Buprenorphine May Curb Opioid-Induced Respiratory Depression Buprenorphine May Curb Opioid-Induced Respiratory Depression

High plasma concentrations of buprenorphine may reduce fentanyl-induced respiratory depression, new research suggests.

The primary endpoint measure in a small “proof of principal” pharmacology study was effect of escalating fentanyl dosing on respiratory depression by way of decreased isohypercapnic minute ventilation (VE) ― or volume of gas inhaled or exhaled per minute from the lungs.

Results showed the maximum decrease in highest-dose fentanyl-induced VE was almost 50% less for opioid-tolerant patients receiving a 2.0 ng/mL concentration of steady-state plasma buprenorphine than when receiving matching placebo.

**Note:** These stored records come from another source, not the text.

-- ==== Sys2Proof/Machine/Rings.lean ====
section
/-! DEFINITION. Host rings: descriptors, slots, completion slot writes, event messages, release of SUBMIT slots, notices (R82 to R93). -/

namespace Sys2Proof.Machine

/-! ## The descriptor (Table 3.8) -/

def Ring.word (r : Ring) (k : Nat) : Word := r.desc.getD k 0
/-- TYPE: 0 SUBMIT, 1 COMPLETE, 2 RECEIVE. -/
def Ring.ty (r : Ring) : Nat := fld (r.word 0) 11 10
def Ring.log2 (r : Ring) : Nat := fld (r.word 0) 4 0
def Ring.size (r : Ring) : Nat := 2 ^ r.log2
def Ring.base (r : Ring) : Nat := fld (r.word 0) 51 12 * 4096
def Ring.grant (r : Ring) : BitVec 32 := BitVec.ofNat 32 (fld (r.word 4) 31 0)
def Ring.eventsOn (r : Ring) : Bool := bitAt (r.word 2) 0
def Ring.evAddr (r : Ring) : Nat := fld (r.word 2) 51 3 * 8
def Ring.evTime (r : Ring) : Nat := fld (r.word 3) 26 16
def Ring.evCount (r : Ring) : Nat := fld (r.word 3) 7 0
def Ring.noticeShelf (r : Ring) : Nat := fld (r.word 1) 47 42
def Ring.noticeQueue (r : Ring) : Nat := fld (r.word 1) 41 32

/-- P - C, in the ring's wrapping arithmetic. -/
def Ring.fill (r : Ring) : Nat := (r.p - r.c).toNat % 2 ^ 32

/-- Why a descriptor is BADDESC (R95). -/
def badDesc (d : List Word) : Bool :=
  let w := fun k => d.getD k 0
  fld (w 0) 63 52 != 0 || fld (w 0) 9 5 != 0 || fld (w 1) 31 16 != 0 || fld (w 2) 63 52 != 0 || fld (w 2) 2 1 != 0
    || fld (w 3) 47 27 != 0 || fld (w 3) 15 8 != 0 || fld (w 4) 63 32 != 0 || w 5 != 0 || w 6 != 0 || w 7 != 0
    || decide (fld (w 0) 4 0 < 6) || decide (20 < fld (w 0) 4 0) || fld (w 0) 11 10 == 3
    || (fld (w 0) 11 10 == 1 && fld (w 1) 15 0 != 0)

/-- Host address of the slot of index `i` (R82). -/
def Ring.slotAddr (r : Ring) (i : Nat) : Nat := r.base + i % r.size * 64

/-- PHASE of the slot of index `i`: NOT bit n of the index. -/
def Ring.phase (r : Ring) (i : Nat) : Bool := !i.testBit r.log2

/-- A ring is switched off: after a refused write, a bad slot or DISABLE. Nothing further is written to it (Table 13.8). -/
def State.ringOff (s : State) (r : Nat) : State := s.modRing r (fun x => { x with en := false, evDue := none, rx := [] })

/-! ## Completion slots (R90, Table 3.7) -/

/-- The slot of a TXN or DELIVERY completion of entry `e` at index `i` of region `n`. -/
def txnSlot (r : Ring) (e : Entry) (n i : Nat) : List Word :=
  [place 31 16 e.sring.toNat ||| place 15 8 e.reason.toNat ||| place 7 1 (if e.role = .target then 2 else 1) ||| bitIf 0 (r.phase e.cidx.toNat),
   place 63 48 e.stream.toNat ||| place 47 0 (txnOf n i e.gen.toNat),
   place 63 32 e.bytes.toNat ||| place 19 0 e.partner.toNat,
   place 63 48 e.npkt.toNat ||| place 47 0 e.seqFirst.toNat,
   place 63 32 e.grant.toNat ||| place 31 0 e.cidx.toNat, 0, 0, 0]

/-- A SLOTERR slot for the failing ring `f`, cause and index of its first slot. -/
def errSlot (r : Ring) (f cause idx at_ : Nat) : List Word :=
  [place 31 16 f ||| place 15 8 cause ||| place 7 1 3 ||| bitIf 0 (r.phase at_), 0, 0, 0, place 31 0 idx, 0, 0, 0]

/-- A VOID slot of ring `k` at index `i` (R63). -/
def voidSlot (r : Ring) (k i : Nat) : List Word :=
  [place 31 16 k ||| place 7 1 4 ||| bitIf 0 (r.phase i), 0, 0, 0, place 31 0 i, 0, 0, 0]

/-- Index in `SlotWrite.idx` of a slot that no ledger entry carries. -/
def noEntry : Nat := 4096

/-- Write a completion slot with one 64-byte write, checked against RGRANT; a refused write switches the ring off (R90, R331). -/
def State.writeSlot (s : State) (k i : Nat) (slot : List Word) (region idx : Nat) : State :=
  let r := s.ring k
  if r.en then
    let t := s.hostWrite (.slot k i) 2 (some r.grant) none (r.slotAddr i) (fromWords slot)
    match t.2 with
    | .refused => t.1.ringOff k
    | res => { t.1 with slotWrites := t.1.slotWrites ++ [{ ring := k, index := i, shelf := region, idx := idx, acked := res == .done }] }
  else s

/-- An index of a COMPLETE ring that is never given out again: P advances (R63, R91). None while the ring is full or cannot take slots. -/
def State.reserveSlot (s : State) (k : Nat) : Option (Nat × State) :=
  let r := s.ring k
  if r.en && r.ty == 1 && decide (r.fill < r.size) then some (r.p.toNat % 2 ^ 32, s.setRing k { r with p := r.p + 1 }) else none

/-! ## Event messages (R92) -/

/-- The event message of ring `k`; sending it restarts both counts. A refused write switches the ring off. -/
def State.sendRingEvent (s : State) (k : Nat) : State :=
  let r := s.ring k
  let s := s.setRing k { r with unreported := 0, evDue := none }
  let t := s.hostWrite (.event k) 2 (some r.grant) none r.evAddr
    (wordBytes (place 63 48 (fld (r.word 3) 63 48) ||| place 47 32 k ||| place 31 0 r.p.toNat))
  if t.2 = .refused then t.1.ringOff k else t.1

/-- A slot write has been acknowledged: event coalescing of the ring. -/
def State.countSlot (s : State) (k : Nat) : State :=
  let r := s.ring k
  if r.eventsOn && r.en then
    let u := r.unreported + 1
    if r.evCount + 1 ≤ u then s.sendRingEvent k
    else s.setRing k { r with
      unreported := u
      evDue := (match r.evDue with | some d => some d | none => some (s.now + r.evTime * 500)) }
  else s

/-! ## RECEIVE slots (R83, R87, R326; log entry 120) -/

/-- NSLOT of a packet with `len` payload bytes (R83). -/
def nslotOf (len : Nat) : Nat := 1 + ceilDiv (len - 24) 64

/-- The first slot of a packet at index `i` (Table 3.5). -/
def rxFirst (r : Ring) (x : RxWrite) (i : Nat) : List Byte :=
  let p := x.packet
  fromWords [place 63 32 x.htag.toNat ||| place 31 16 x.cring ||| bitIf 8 (r.phase i) ||| place 7 0 (nslotOf p.len), p.w0, p.w1, p.w2, p.w3]
    ++ padTo 24 (p.payload.take 24)

/-- Later slot `j` of a packet, from 0: the next 64 payload bytes (R83). -/
def rxLater (p : Packet) (j : Nat) : List Byte := padTo 64 (slice p.payload (24 + 64 * j) 64)

/-- Change the packet that the ring writes. -/
def State.rxMod (s : State) (k : Nat) (f : RxWrite → RxWrite) : State :=
  s.modRing k (fun r => match r.rx with | x :: t => { r with rx := f x :: t } | [] => r)

/-- Write one slot of a RECEIVE ring, checked against RGRANT; a refused write switches the ring off. -/
def State.rxSlot (s : State) (k i : Nat) (b : List Byte) : State :=
  let r := s.ring k
  if r.en then
    let t := s.hostWrite (.slot k i) 2 (some r.grant) none (r.slotAddr i) b
    match t.2 with
    | .refused => t.1.ringOff k
    | res =>
      let u := { t.1 with slotWrites := t.1.slotWrites ++ [{ ring := k, index := i, shelf := 0, idx := noEntry, acked := res == .done }] }
      if res = .done then u else u.rxMod k (fun x => { x with left := x.left ++ [i] })
  else s

/-- Write delivered packets, oldest first: the slots are claimed once there is room, the later ones are written, and the first one when the
host port has completed those. -/
def State.rxPump : Nat → State → Nat → State
  | 0, s, _ => s
  | f + 1, s, k =>
    let r := s.ring k
    match r.rx with
    | [] => s
    | x :: t =>
      match x.first with
      | none =>
        let n := nslotOf x.packet.len
        if r.size - r.fill < n then s
        else
          let i := r.p.toNat % 2 ^ 32
          let s := s.setRing k { r with p := r.p + BitVec.ofNat 64 n, rx := { x with first := some i } :: t }
          State.rxPump f (foldS (List.range (n - 1)) (fun s j => s.rxSlot k ((i + 1 + j) % 2 ^ 32) (rxLater x.packet j)) s) k
      | some i =>
        if x.left ≠ [] then s
        else if x.shown then State.rxPump f (s.setRing k { r with rx := t }) k
        else State.rxPump f ((s.setRing k { r with rx := { x with shown := true } :: t }).rxSlot k i (rxFirst r x i)) k

/-- Go on with the packets of a RECEIVE ring: each takes at most three rounds. -/
def State.rxGo (s : State) (k : Nat) : State := s.rxPump (3 * (s.ring k).rx.length) k

/-- A packet of entry (`region`, `idx`) has been delivered: an enabled RECEIVE ring that is its destination takes it. HTAG is a free value. -/
def State.rxPut (s : State) (k : Nat) (p : Packet) (cring region idx : Nat) : State :=
  let r := s.ring k
  if r.en && r.ty == 2 then
    (s.drawn.setRing k { r with rx := r.rx ++ [{ packet := p, cring := cring, htag := s.free.setWidth 32, region := region, idx := idx }] }).rxGo k
  else s

/-- The host port has completed the write of slot `i`. -/
def State.rxDone (s : State) (k i : Nat) : State :=
  if (s.ring k).rx = [] then s else (s.rxMod k (fun x => { x with left := x.left.erase i })).rxGo k

/-- A packet of the entry is not yet in its RECEIVE ring. -/
def State.rxBusy (s : State) (k region idx : Nat) : Bool := (s.ring k).rx.any (fun x => x.region == region && x.idx == idx)

/-- The entry is discarded: its packets that wait for room are not written. -/
def State.rxDrop (s : State) (k region idx : Nat) : State :=
  if s.rxBusy k region idx then
    s.modRing k (fun r => { r with rx := r.rx.filter (fun x => x.first.isSome || x.region != region || x.idx != idx) })
  else s

/-! ## Release of SUBMIT slots (R86) -/

/-- C passes the contiguous run of released packets. -/
def passReleased : Nat → Ring → Ring
  | 0, r => r
  | k + 1, r =>
    match r.runs with
    | x :: t => if x.released then passReleased k { r with runs := t, c := r.c + BitVec.ofNat 64 x.slots } else r
    | [] => r

/-- Mark the oldest packet of the ring that is not released and that belongs to the stream (log entry 11). -/
def markRun (stream partner : Nat) : List RingRun → List RingRun
  | [] => []
  | x :: t => if x.released = false ∧ x.stream = stream ∧ x.partner = partner then { x with released := true } :: t
      else x :: markRun stream partner t

/-- The entry that carries `n` packets of the ring reached COMPLETE: its packets are released. -/
def State.releaseRuns (s : State) (k stream partner n : Nat) : State :=
  s.modRing k (fun r => if r.ty = 0 then
    let y := { r with runs := (List.range n).foldl (fun l _ => markRun stream partner l) r.runs }
    passReleased (y.runs.length + 1) y else r)

/-! ## Notices (R89) -/

/-- The notice item: ring number and P (log entry 12). -/
def noticeItem (k : Nat) (p : Word) : Word := place 63 48 k ||| place 31 0 p.toNat

/-- The wake of a notice: DB on the context that SH_QOWNq names with KIND DB (Table 9.4). -/
def State.noticeWake (s : State) (n q : Nat) : State :=
  match s.qOwner n q 1 with
  | some c => s.wake n c wakeDB 0
  | none => s

/-- Commit the notice of ring `k`, or hold it. Where the queue is absent the notice is discarded (R102). -/
def State.notice (s : State) (k : Nat) : State :=
  let r := s.ring k
  let n := r.noticeShelf
  let q := r.noticeQueue
  if ((s.queue n q).stagedOf (.unit unitRing)).isNone && decide (s.qDepth n q ≤ (s.queue n q).items.length) && !s.qAbsent n q then
    s.setRing k { r with held := some (BitVec.ofNat 32 r.p.toNat) }
  else
    let t := s.unitCommit n q unitRing (wordBytes (noticeItem k r.p)) false
    match t.2 with
    | .waits => t.1.modRing k (fun x => { x with held := some (BitVec.ofNat 32 r.p.toNat) })
    | .landed => (t.1.modRing k (fun x => { x with held := none })).noticeWake n q
    | .discarded => t.1.modRing k (fun x => { x with held := none })

end Sys2Proof.Machine
end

Risk for apnea requiring stimulation after fentanyl dosing was also significantly lower with buprenorphine.

Dr Geert Jan Groeneveld

“Even though the study is small, a lot of data were collected which will allow us to very accurately predict which plasma concentrations, and therefore drug doses, are needed to protect people adequately in practice,” study co-investigator Geert Jan Groeneveld, MD, PhD, neurologist and clinical pharmacologist at the Centre for Human Drug Research, Leiden, the Netherlands, and professor of clinical neuropharmacology at Leiden University Medical Center, told Medscape Medical News.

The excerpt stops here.